═════ EXTRACTED INFORMATION
theorem laneAtomic_form (s : State) (i : Instr) (op n : Nat) (d v : BitVec 7) (a : LaAddr) :
    laneAtomic s i d a v n = memory s i (MemForm.atomic op n d a v).uses fun W I => (MemForm.atomic op n d a v).lanes W I.sub := by
  unfold laneAtomic MemForm.atomic
  dsimp only
  congr 1
  funext W I
  congr 1
  funext j
  by_cases h : n = 2
  · simp only [h, if_true]; exact pairData _ _
  · simp only [h, if_false]; exact pairData _ 0

theorem uniAtomic_form (s : State) (i : Instr) (op n : Nat) (d : UDst) (a : BitVec 5) (ty : Ty2) :
    uniAtomic s i d a n = memory s i (MemForm.uatomic op n d a ty).uses fun W I => (MemForm.uatomic op n d a ty).lanes W I.sub := by
  unfold uniAtomic MemForm.uatomic
  dsimp only
  by_cases h : n = 2
  · simp only [h, if_true, pairData64]
  · simp only [h, if_false, pairData64]; rfl

theorem memKind_form {i : Instr} {F : MemForm} (h : memForm i = some F) : memKind i = some (F.spad, F.kind) := by
  cases i <;> simp only [memForm, Option.some.injEq, reduceCtorEq] at h
  all_goals subst h; exact rfl

theorem mem_exec {i : Instr} {F : MemForm} (h : memForm i = some F) (s : State) :
    exec i s = memory s i F.uses fun W I => F.lanes W I.sub := by
  cases i <;> simp only [memForm, Option.some.injEq, reduceCtorEq] at h
  all_goals subst h
  case aaddLane => exact exec_aaddLane.trans (laneAtomic_form ..)
  case afadd => exact exec_afadd.trans (laneAtomic_form ..)
  case amin => exact exec_amin.trans (laneAtomic_form ..)
  case amaxLane => exact exec_amaxLane.trans (laneAtomic_form ..)
  case aminu => exact exec_aminu.trans (laneAtomic_form ..)
  case amaxu => exact exec_amaxu.trans (laneAtomic_form ..)
  case aand => exact exec_aand.trans (laneAtomic_form ..)
  case aor => exact exec_aor.trans (laneAtomic_form ..)
  case axor => exact exec_axor.trans (laneAtomic_form ..)
  case axchgLane => exact exec_axchgLane.trans (laneAtomic_form ..)
  case acasLane => exact exec_acasLane.trans (laneAtomic_form ..)
  case aaddUniform => exact exec_aaddUniform.trans (uniAtomic_form ..)
  case amaxUniform => exact exec_amaxUniform.trans (uniAtomic_form ..)
  case axchgUniform => exact exec_axchgUniform.trans (uniAtomic_form ..)
  case acasUniform => exact exec_acasUniform.trans (uniAtomic_form ..)
  case ldLane => exact exec_ldLane
  case lds => exact exec_lds
  case stLane => exact exec_stLane
  case sts => exact exec_sts
  case ldUniform => exact exec_ldUniform
  case stUniform => exact exec_stUniform

theorem mem_form {i : Instr} {F : MemForm} (h : memForm i = some F) :
    (∀ s, exec i s = memory s i F.uses fun W I => F.lanes W I.sub) ∧ memKind i = some (F.spad, F.kind) :=
  ⟨mem_exec h, memKind_form h⟩

theorem Gang.free.again {s : State} {I : Issuer} (h : I.gang.free) (f : State → Issuer → Out1) : becomeNonRetry s I f = f s I := by
  obtain ⟨a, b, c, e⟩ := h
  have d : Retry.draining I.gang.retry = false := by simp [Retry.draining, a, b, c, e]
  simp [becomeNonRetry, drainThen, d]

theorem Gang.free.commits {s : State} {I : Issuer} (h : I.gang.free) (f : State → Issuer → Out1) : commitPoint s I f = f s I := by
  obtain ⟨a, b, c, e⟩ := h
  have d : Retry.draining I.gang.retry = false := by simp [Retry.draining, a, b, c, e]
  simp [commitPoint, drainThen, d]

/-- A memory instruction that executes normally and has accesses issues them or waits. -/
theorem memory_cases {i : Instr} {F : MemForm} {s : State} {I : Issuer} (h : memForm i = some F) (n : Issues s i false F.uses I) :
    exec i s = if F.lanes (s.window I) I.sub = [] then retire s I .other I.sub
      else if I.sub.logFull (!isLane i) || I.sub.acquirePending || (match releases i with | some sc => releaseWaits s.node I sc | none => false) ||
          (F.accesses s I).any (fun a => I.sub.overlapsPending F.spad F.kind.size a) || pathWaits s I F.spad F.kind (F.accesses s I) then wait s I
      else if (match F.kind with | .atomic _ _ => true | _ => false) || (match releases i with | some sc => decide (2 ≤ sc.rank) | none => false) ||
          ((match F.kind with | .store _ => !F.spad | _ => false) && I.gang.retry.holding &&
            decide (shareBytes < I.gang.retry.used + (F.accesses s I).length * F.kind.size)) then
        becomeNonRetry s I fun s' I' => issueMemory s' I' (s.window I) i F.spad F.kind (F.accesses s I)
      else issueMemory s I (s.window I) i F.spad F.kind (F.accesses s I) := by
  obtain ⟨e, k⟩ := mem_form h
  rw [e, memory, n.plain, k]
  unfold MemForm.accesses
  simp only [List.isEmpty_map, List.isEmpty_iff]
  all_goals rfl

theorem waits_iff {s : State} {i : Instr} {F : MemForm} {I : Issuer} :
    (I.sub.logFull (!isLane i) || I.sub.acquirePending || (match releases i with | some sc => releaseWaits s.node I sc | none => false) ||
      (F.accesses s I).any (fun a => I.sub.overlapsPending F.spad F.kind.size a) || pathWaits s I F.spad F.kind (F.accesses s I)) = false ↔
    Goes s i F I := by
  simp only [Bool.or_eq_false_iff, List.any_eq_false, Bool.not_eq_true]
  constructor
  · rintro ⟨⟨⟨⟨a, b⟩, c⟩, d⟩, e⟩
    exact ⟨a, b, fun sc h => by rw [h] at c; exact c, d, e⟩
  · rintro ⟨a, b, c, d, e⟩
    refine ⟨⟨⟨⟨a, b⟩, ?_⟩, d⟩, e⟩
    cases h : releases i with
    | none => rfl
    | some sc => exact c sc h

/-- No sub-gang changes from s to t. -/
structure Tile.Same (T T' : Tile) : Prop where
  subs : T'.subs = T.subs
  gangs : ∀ g, (kget T'.gangs g).map Gang.ctx = (kget T.gangs g).map Gang.ctx
  blocks : ∀ c, (kget T'.blocks c).map Block.rcd = (kget T.blocks c).map Block.rcd

theorem Tile.Same.refl (T : Tile) : T.Same T := ⟨rfl, fun _ => rfl, fun _ => rfl⟩

theorem Tile.Same.trans {a b c : Tile} (h : a.Same b) (k : b.Same c) : a.Same c :=
  ⟨k.1.trans h.1, fun g => (k.2 g).trans (h.2 g), fun g => (k.3 g).trans (h.3 g)⟩

theorem Tile.Same.of {T T' : Tile} (a : T'.subs = T.subs) (b : T'.gangs = T.gangs) (c : T'.blocks = T.blocks) : T.Same T' :=
  ⟨a, fun _ => by rw [b], fun _ => by rw [c]⟩

def SubsKept (s s' : State) : Prop := ∀ t, (s.tile t).Same (s'.tile t)

theorem SubsKept.refl (s : State) : SubsKept s s := fun _ => .refl _

theorem SubsKept.trans {a b c : State} (h : SubsKept a b) (k : SubsKept b c) : SubsKept a c := fun t => (h t).trans (k t)

theorem SubsKept.of_tiles {s s' : State} (h : s'.tiles = s.tiles) : SubsKept s s' := fun t => by simp only [State.tile, h]; exact .refl _

@[simp] theorem State.tile_setTile (s : State) (k t : Nat) (T : Tile) : (s.setTile k T).tile t = if t = k then T else s.tile t := by
  simp only [State.tile, State.setTile_tiles, kgetD, kget_kset]
  split <;> simp
theorem SubsKept.setTile (s : State) (t : Nat) (T : Tile) (h : (s.tile t).Same T) : SubsKept s (s.setTile t T) := fun x => by
  rw [State.tile_setTile]; split
  · next e => rw [e]; exact h
  · exact .refl _

theorem State.fillTlb_subs (s : State) (t e) : SubsKept s (s.fillTlb t e) := by
  unfold State.fillTlb; dsimp only; split
  · exact .refl _
  · exact .setTile _ _ _ (.of rfl rfl rfl)

theorem State.observe_subs (s : State) (d o) : SubsKept s (s.observe d o) := .of_tiles rfl

theorem State.l1Drop_subs (s : State) (t p) : SubsKept s (s.l1Drop t p) := by
  intro x
  have := SubsKept.setTile s t { s.tile t with l1 := kfilter (s.tile t).l1 fun l _ => !p l } (.of rfl rfl rfl) x
  exact this

theorem State.setRetry_subs (s : State) (t g f) : SubsKept s (s.setRetry t g f) := by
  unfold State.setRetry; split
  · next G h =>
    refine .setTile _ _ _ ⟨rfl, fun k => ?_, fun _ => rfl⟩
    simp only [Tile.setGang, kget_kset]
    split
    · next e => rw [e, h]; rfl
    · rfl
  · exact .refl _

theorem Block.setSpad_rcd (B : Block) (o bs) : (B.setSpad o bs).rcd = B.rcd := by
  induction bs generalizing B o with
  | nil => rfl
  | cons v vs ih => rw [Block.setSpad, ih]; unfold Block.setSpadByte; split <;> rfl

theorem State.spadWrite_subs (s : State) (a bs) : SubsKept s (s.spadWrite a bs) := by
  unfold State.spadWrite; split
  · next B h =>
    refine .setTile _ _ _ ⟨rfl, fun _ => rfl, fun k => ?_⟩
    simp only [Tile.setBlock, kget_kset]
    split
    · next e => rw [e, h]; simp [Block.setSpad_rcd]
    · rfl
  · exact .refl _

theorem State.fillRank_subs (s : State) (t e) : SubsKept s (s.fillRank t e) := by
  unfold State.fillRank; dsimp only; (repeat' split) <;> first
    | exact .setTile _ _ _ (.of rfl rfl rfl)
    | exact .refl _

theorem State.takeAnswer_subs (s : State) (r) : SubsKept s (s.takeAnswer r) := by
  unfold State.takeAnswer
  extract_lets s1 s2
  have h1 : SubsKept s s1 := by
    unfold s1; split
    · exact s.observe_subs _ _
    · exact .refl _
  have h : SubsKept s s2 := by
    unfold s2; split
    · exact h1.trans (State.fillRank_subs _ _ _)
    · exact h1
  clear_value s2
  refine h.trans ?_
  split
  · exact .setTile _ _ _ (.of rfl rfl rfl)
  · exact .refl _

theorem State.frameMsg_tiles (s : State) (m : Msg) : (s.frameMsg m).tiles = s.tiles := by
  unfold State.frameMsg; split <;> rfl

theorem State.leave_tiles (s : State) (m : Msg) : (s.leave m).tiles = s.tiles := by
  unfold State.leave; dsimp only; rw [State.frameMsg_tiles]; rfl

theorem State.send_tiles (s : State) (a b c d e f g h) : (s.send a b c d e f g h).tiles = s.tiles := by
  unfold State.send; dsimp only; split
  · rfl
  · split
    · exact State.leave_tiles _ _
    · rfl

theorem State.crossPath_tiles (n : Nat) (l : List Nat) (s : State) (d : Nat) : (s.crossPath n l d).tiles = s.tiles := by
  induction l generalizing s d with
  | nil => rfl
  | cons b l ih => rw [State.crossPath, ih]; rfl

theorem State.crossTo_tiles (s : State) (die p : Nat) (pk : Packet) : (s.crossTo die p pk).tiles = s.tiles := by
  unfold State.crossTo; dsimp only; split
  · rfl
  · simp only [State.setDie_tiles, State.crossPath_tiles]

theorem State.emit_tiles (s : State) (die p : Nat) (pk : Packet) (x) : (s.emit die p pk x).tiles = s.tiles := by
  unfold State.emit; dsimp only
  show (s.crossTo die p pk).tiles = _
  exact State.crossTo_tiles _ _ _ _

theorem State.tryLast_tiles (s : State) : s.tryLast.tiles = s.tiles := by
  unfold State.tryLast State.emitOut; dsimp only
  (repeat' split) <;> simp [State.emit_tiles]

theorem State.performBody_tiles (s : State) (h : Nat) (m : Msg) (nr : ∀ r, m.body ≠ .strand r) : (s.performBody h m).1.tiles = s.tiles := by
  unfold State.performBody
  split
  · rfl
  · rfl
  · split <;> rfl
  · split
    · rfl
    · split <;> rfl
  · next r e => exact absurd e (nr r)
  · rfl

theorem State.requestTo_subs (s : State) (t vf w seq l fa) (b : Body) (nr : ∀ r, b ≠ .strand r) : SubsKept s (s.requestTo t vf w seq l fa b).1 := by
  unfold State.requestTo
  split
  · dsimp only; split
    · exact .refl _
    · exact .of_tiles (by rw [State.tryLast_tiles]; rfl)
  · dsimp only; split
    · have := State.performBody_tiles s (dieOf t) ⟨dieOf t, dieOf t, 0, (s.die (dieOf t)).vec, ent (s.die (dieOf t)).vec (dieOf t), b, t, seq, l, none, (s.tile t).world, false⟩ nr
      simp only [State.performHere]
      split
      · next e => rw [e] at this; exact .of_tiles this
      · next e => rw [e] at this; exact .of_tiles this
    · split
      · exact .refl _
      · exact .of_tiles (State.send_tiles ..)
══════════
Print again the lines of the entries above that fall between the line holding "have := SubsKept.setTile" and the line holding "Block.setSpadByte; split <;> rfl", inclusive, exactly as they stand.

SOLUTION TO THE EXERCISE:
  have := SubsKept.setTile s t { s.tile t with l1 := kfilter (s.tile t).l1 fun l _ => !p l } (.of rfl rfl rfl) x
  exact this

theorem State.setRetry_subs (s : State) (t g f) : SubsKept s (s.setRetry t g f) := by
  unfold State.setRetry; split
  · next G h =>
    refine .setTile _ _ _ ⟨rfl, fun k => ?_, fun _ => rfl⟩
    simp only [Tile.setGang, kget_kset]
    split
    · next e => rw [e, h]; rfl
    · rfl
  · exact .refl _

theorem Block.setSpad_rcd (B : Block) (o bs) : (B.setSpad o bs).rcd = B.rcd := by
  induction bs generalizing B o with
  | nil => rfl
  | cons v vs ih => rw [Block.setSpad, ih]; unfold Block.setSpadByte; split <;> rfl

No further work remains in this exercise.